Re: [PATCH 2/2] gdb: use std::vector<> to hold on blocks in struct blockvector

Mirror of the gdb-patches mailing list
 help / color / mirror / Atom feed

From: Andrew Burgess <aburgess@redhat.com>
To: Jan Vrany <jan.vrany@labware.com>, gdb-patches@sourceware.org
Cc: Jan Vrany <jan.vrany@labware.com>
Subject: Re: [PATCH 2/2] gdb: use std::vector<> to hold on blocks in struct blockvector
Date: Tue, 14 Oct 2025 16:00:43 +0100	[thread overview]
Message-ID: <87v7kha5pg.fsf@redhat.com> (raw)
In-Reply-To: <20251013182318.1045138-3-jan.vrany@labware.com>


Hi Jan,

Thanks for working on this.

I think that this commit should be merged with the previous one.  For me
at least, I'm unable to build the previous commit as I get compiler
errors about malloc/free being poisoned.  Not sure why this didn't
impact you, but I didn't look too closely once I realised patch #2
removes those calls.  Given the overlap of the patches, I think the
easiest solution would be to just merge the two.

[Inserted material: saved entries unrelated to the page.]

-- ==== Sys2Proof/Machine/RegMap.lean ====
section
/-!
DEFINITION. The register map of the PLS2104 (R40 and the register tables of every chapter): where each register and
each of its fields lies, its access code (R16) and its reset value. Names are the manual's without the index letters;
an indexed register takes its indices as arguments, in the order of the manual's name.
-/

namespace Sys2Proof.Machine

/-- A register field: the address of its register and its bits [hi:lo] (R12, R15). -/
structure Fld where
  addr : Nat
  hi : Nat
  lo : Nat
  deriving DecidableEq, Repr

/-- The register access codes of R16. -/
inductive Acc where
  | rw | ro | wo | w1c | w1s | rws | rsi
  deriving DecidableEq, Repr

/-- One row of a register table: bits, access code, reset value. -/
structure FieldDef where
  hi : Nat
  lo : Nat
  acc : Acc
  reset : Nat
  deriving DecidableEq, Repr

/-- One register of a block: its first offset, the (count, stride) of each of its indices, its fields. -/
structure RegDef where
  base : Nat
  dims : List (Nat × Nat)
  fields : List FieldDef
  deriving DecidableEq, Repr
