/-- The island's copy of the safety parameters, with the defaults of R362. -/
structure SafParams where
  darkLc : Nat := 16
  funcEn : Nat := 7
  /-- SLP_CEIL: (column, ceiling) pairs in canonical form, 0 where unlisted. -/
  slpCeil : List (Nat × Nat) := []
  sldXmin : Nat := 0
  sldXmax : Nat := 2047
  zones : List SafZone := List.replicate 16 {}
  glareCeil : List Nat := [0, 0, 0, 0, 0, 1541, 0]
  glareEn : Bool := true
  huskImin : Nat := 500
  huskSettle : Nat := 15
  lfPulse : Bool := true
  deriving DecidableEq, Repr

/-- What the island uses a Glean region for (R367). -/
inductive RegionUse where
  | off
  | staircase (seg : Nat)
  | sweep (col : Nat)
  | piece (zone : Nat)
  | fullTile
  deriving DecidableEq, Repr

/-- One Glean region of a plan: its use, its tile-local rectangle, and its limits (R366, R367). -/
structure RegionPlan where
  use : RegionUse := .off
  x0 : Nat := 0
  y0 : Nat := 0
  x1 : Nat := 0
  y1 : Nat := 0
  limit12 : Nat := 0
  limit16 : Nat := 0
  /-- Wholly outside the SLD window (R369). -/
  outside : Bool := false
  deriving DecidableEq, Repr

/-- The plan of one refresh: REFRESH bits [7:0] and the regions of the four ports (R367). -/
structure GleanPlan where
  refresh : Nat := 0
  /-- The mode was RUN when the refresh began (R368). -/
  run : Bool := false
  ports : List (List RegionPlan) := []
  deriving DecidableEq, Repr

/-- A violation that no second one has confirmed yet (R369). -/
structure Viol where
  port : Nat
  region : Nat
  use : RegionUse
  refresh : Nat
  at_ : Nat
  deriving DecidableEq, Repr

/-- A test pulse on a privileged output (R376). -/
structure OutPulse where
  out : TestedOutput
  since : Nat
  startup : Bool := false
  deriving DecidableEq, Repr


/-- The safety island beside the SAF registers (R359–R385). -/
structure Saf where
  /-- R62, R376: the level to which the LAMP_FAIL line is stuck; low without the vehicle's pull-up. -/
  lfStuck : Option Bool := none
  /-- R362: the island's copy of the safety parameters. -/
  params : SafParams := {}
  /-- R380, R433: the safety parameters and the confirmed value that the dictionary store in flash holds. -/
  stored : Option (SafParams × Nat) := none
  /-- R379: a change whose check value is not yet computed, by its time. -/
  checkDue : Option Nat := none
  /-- R381: that change is the load of the stored parameters at a start. -/
  loading : Bool := false
  /-- R361: the restart in progress, by its event. -/
  restart : Option Nat := none
  /-- R361, R394: every HUSK_N line is held low by hardwire. -/
  forcedLow : Bool := false
  /-- R376, R374: HUSK_N lines whose read-back differs from what is driven: tile and level. -/
  stuck : List (Nat × Bool) := []
  /-- R373, R384: the ports whose lanes stay idle until the drive cycle ends, by bits. -/
  idled : Nat := 0
  /-- R360: completion of the last safety task, for the watchdog. -/
  lastTask : Nat := 0
  /-- R277: Glean records that arrived since the last task, oldest first. -/
  inbox : List GleanRec := []
  /-- R367: the plans in force in recent refreshes, newest first, and the plan armed for the next. -/
  plans : List GleanPlan := []
  /-- R367: first column of the sweep in each tile. -/
  sweep : List Nat := [0, 0, 0, 0]
  /-- R369: sweep columns held for one more refresh: port and column. -/
  sweepHold : List (Nat × Nat) := []
  /-- R367: the next SLI piece in turn of each tile, and pieces to check again (R369). -/
  pieceNext : List Nat := [0, 0, 0, 0]
  pieceAgain : List (Nat × Nat) := []
  /-- R369: unconfirmed violations of the last refresh, and those of the last 1 s of each port. -/
  first : List Viol := []
  singles : List (Nat × Nat) := []
  /-- R368: records seen for the refresh being judged, and regions unchecked in the one before: port and region. -/
  seen : List GleanRec := []
  unchecked : List (Nat × Nat) := []
  /-- R372: each port's last complete refresh was checked and clean. -/
  clean : List Bool := [false, false, false, false]
  /-- R35: refreshes marked unchecked by an overflow: port and REFRESH bits [7:0]. -/
  overflow : List (Nat × Nat) := []
  /-- R368: refreshes in which a port was sent no rows under R229: port and REFRESH bits [7:0]. -/
  exempt : List (Nat × Nat) := []
  /-- R370: time of the last confirmed violation of SLP, SLD and SLI, and the confirmed count in this drive cycle. -/
  violAt : List (Option Nat) := [none, none, none]
  violN : List Nat := [0, 0, 0]
  /-- R384: staircase segments confirmed lately: port, REFRESH bits [7:0], segment. -/
  segConf : List (Nat × Nat × Nat) := []
  /-- R371: the last clamp table sent. -/
  table : ClampTable := {}
  /-- R371: clamp tables sent that are still in XQ_CLAMP, oldest first. -/
  clampOut : List ClampTable := []
  /-- R374: from when each tile's Husk monitor settles, and consecutive failing checks. -/
  huskFrom : List (Option Nat) := [none, none, none, none]
  huskFails : List Nat := [0, 0, 0, 0]
  /-- R376: the test pulse in progress, the next output in turn, and when the last test fell due. -/
  pulse : Option OutPulse := none
  outNext : Nat := 0
  /-- R376, R381: the start-up round of this PREPARE: not run, or its outcome. -/
  round : Option Bool := none
  /-- R381: a step-12 switch test of this PREPARE failed. -/
  swRoundBad : Bool := false
  deriving DecidableEq, Repr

Jan Vrany <jan.vrany@labware.com> writes:

> This commit changes internal implementation of struct blockvector to use
> std::vector<> rather than flexible array, allowing one to easily add
> blocks to existing blockvector.
>
> This is needed to for lazy CU expansion and for Python API to build
> objfiles, compunits and symtabs dynamically (similarly to JIT reader
> API).
>
> To avoid extensive reallocation when adding a lot of blocks, ctor takes
> initial number of blocks to be stored in blockvector.
>
> While at is, it also adds blockvector::add_block() to add new blocks
> and changes mdebugread.c to use it.
>
> The downside is higher memory consumption. The size of std::vector with
> obstack allocator is 32 bytes (GCC 14) compared to 8 bytes used
> currently to store the number of blocks (m_num_blocks). Stopping gdb at
> its main(), followed by "maint expand-symtabs" results in 4593
> compunit symtabs so in this case the overhead is 24*4593 = 110232 bytes
> which I hope is acceptable.
> ---
>  gdb/block.c      | 36 +++++++++++++++++++++++++++++
>  gdb/block.h      | 59 +++++++++++++++++++++++-------------------------
>  gdb/buildsym.c   |  2 +-
>  gdb/jit.c        |  2 +-
>  gdb/mdebugread.c | 30 +++---------------------
>  5 files changed, 69 insertions(+), 60 deletions(-)
>
> diff --git a/gdb/block.c b/gdb/block.c
> index e09bccdcf86..a9191c3fdff 100644
> --- a/gdb/block.c
> +++ b/gdb/block.c
> @@ -17,6 +17,7 @@
>     You should have received a copy of the GNU General Public License
>     along with this program.  If not, see <http://www.gnu.org/licenses/>.  */
>  
> +#include <cstring>

I couldn't see why this should be needed.

>  #include "block.h"
>  #include "symtab.h"
>  #include "symfile.h"
> @@ -809,6 +810,41 @@ make_blockranges (struct objfile *objfile,
>    return blr;
>  }
>  
> +static bool
> +block_ordering_predicate (struct block *b1, struct block *b2)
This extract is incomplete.